3 people share how they survived an epidemic with a serious mental illness

One in 20 Americans battled a serious mental illness before the epidemic hit the world’s mental health. How are these people?

Leila Fadel, Host:

More than 1 in 20 Americans struggle with serious mental illness, with issues such as bipolar disorder or severe depression with psychosis. And then came the epidemics and traumas that plagued the world’s mental health. Yuki Noguchi of NPR is examining how these people worked. Hi, Yuki.

Yuki Noguchi, Byline: Good morning, Leela.

Fadel: So what is the definition of a serious mental illness?

Noguchi: Yes. Experts say that it is defined by psychosis, the loss of touch with reality. Common forms include schizophrenia, bipolar disorder or major depression, which affects about 5% of the population.

Fadel: And how did Kovid affect those who are struggling with serious mental illness?

Noguchi: Well, as far as their physical health is concerned, people with schizophrenia, for example, were both more likely to be infected with covid and to die from it. But not much is known about how Covid has affected their mental health. Researchers and doctors say that a lot depends on the patient’s condition. For example, did they have housing or family, you know, an income or access to healthcare? And they were already a challenge for these people because these illnesses often hinder school or young careers or dating. And with that comes the high rate of isolation and poverty anyway. But people with serious mental illness have also told me that they are accustomed to dealing with crises.

Fadel: Now, you mentioned that losing touch with reality is a key feature of a serious mental illness. But the epidemic has normalized some strange things, such as wiping out groceries with sanitizers, which we usually …

Noguchi: That’s right.

Fadel: … Associate – Yes.

Noguchi: That’s right. For example, how do you distinguish between reality and illusion in an epidemic? And, you know, a Boston man named Peter describes how these lines became blurred for him. Peter is 41 years old and grew up in Romania under the brutal Cousescu regime. There was a lack of food and freedom did not exist.

Peter: There was no privacy in Communist Romania.

Noguchi: There was government surveillance everywhere. A family member was tortured and killed for speaking out.

Peter: You were afraid of your neighbor. You never knew if he would be an informant for the secret police.

Noguchi: Her fears of psychosis and epileptic seizures begin to intensify so much that she still sometimes turns black and dismembered. So for Peter, paranoia was a survival skill and a symptom of his disease. Eventually, Peter moved to New Jersey and graduated with a degree in business and computer science. Then in 2015, he read a book by Harvard cryptographer Bruce Snyder. It warns of a lack of online privacy. Reading it aroused the ghost known to Peter.

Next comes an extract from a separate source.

-- ==== Sys2Proof/Machine/Core.lean ====
section
/-! DEFINITION. The machine as the host runs it. -/

def Sys2Proof.core : Host.Core := { State := Sys2Proof.Machine.State, Fault := Sys2Proof.Machine.Fault, Refusal := Sys2Proof.Machine.Refusal, step := Sys2Proof.Machine.step, reset := Sys2Proof.Machine.State.reset }
end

Peter: I don’t want to be in Communist Romania. I didn’t cross a sea to get back to where I left off.

Noguchi: In job interviews, he grilled potential employers about their privacy policy. No one met with his approval, so he refused to take the job. He even lost his home. For three years he slept outside the Cambridge Public Library. Eventually, she received treatment, an apartment and felt better. Then the plague struck. Soup stopped arranging dinner in the kitchen, so he couldn’t get in touch with the people who helped him keep his reality check.

Peter: Looking at the masked people, I thought they were trying to protect themselves from the offensive cameras that were posted all over the city, all over the subway.

Noguchi: Misinformation about covid and vaccines has made reality even more slippery. Social media seems to control political discourse. All this is the legitimacy of his fears.

Peter: If I read the news, which I do every day, I think I’m not sick, that things are unfolding just like Bruce Snyder’s prophecy. But then, of course, I read my diagnosis, and it tells me right there that I’m schizophrenic, I may have paranoid confusion. So I don’t know.

Noguchi: So, Leela, you see that it was difficult to distinguish between reality and paranoia in the epidemic. But Peter goes on to say that crisis and fear are familiar to him. He has dealt with it all his life.

Fadel: Yes. So how representative is Peter’s experience? How is the overall rent of this population?

Noguchi: It’s hard to say. You know, doctors and researchers tell me that it depends a lot on a person’s situation, such as whether they had access to help or accommodation or treatment. For example. Hannah Brown, a psychiatrist at Boston Medical Center, works at an ER and says patients there have more severe symptoms and need to stay in the hospital longer, such as two to three times more than pre-epidemic.

Hannah Brown: It speaks to the severity of the disease over the last two years, as it is getting significantly worse.

Noguchi: On the other hand, many patients were able to navigate. Benjamin Dras is a professor of public health at Emery University.

Benjamin Drass: They have proven to be quite resilient. The many coping methods that people have created, they are able to use well when they hit a huge pressure like Kovid.

Noguchi: Drus says the widespread adoption of telehealth has certainly helped, at least among those who have an Internet connection. So, again, a lot depends on how defensive people are for anchoring them for that stability.

FADEL: Protective factor – What is an example of a protective factor?

Noguchi: Well, the family is a good example. As such, having a family can be primarily defensive. In 2019, for example, I met a man in Seattle named Emile (ph) just before the epidemic. At the time, his depression and psychosis were so severe that he underwent electroconvulsive therapy, which left him forgetful and unable to take care of his family. But we kept in touch. And then I went back to the lockdown for a few months and what he said surprised me.

Emil: Whatever happened, I’m doing really well. I was even amazed at how my health had improved.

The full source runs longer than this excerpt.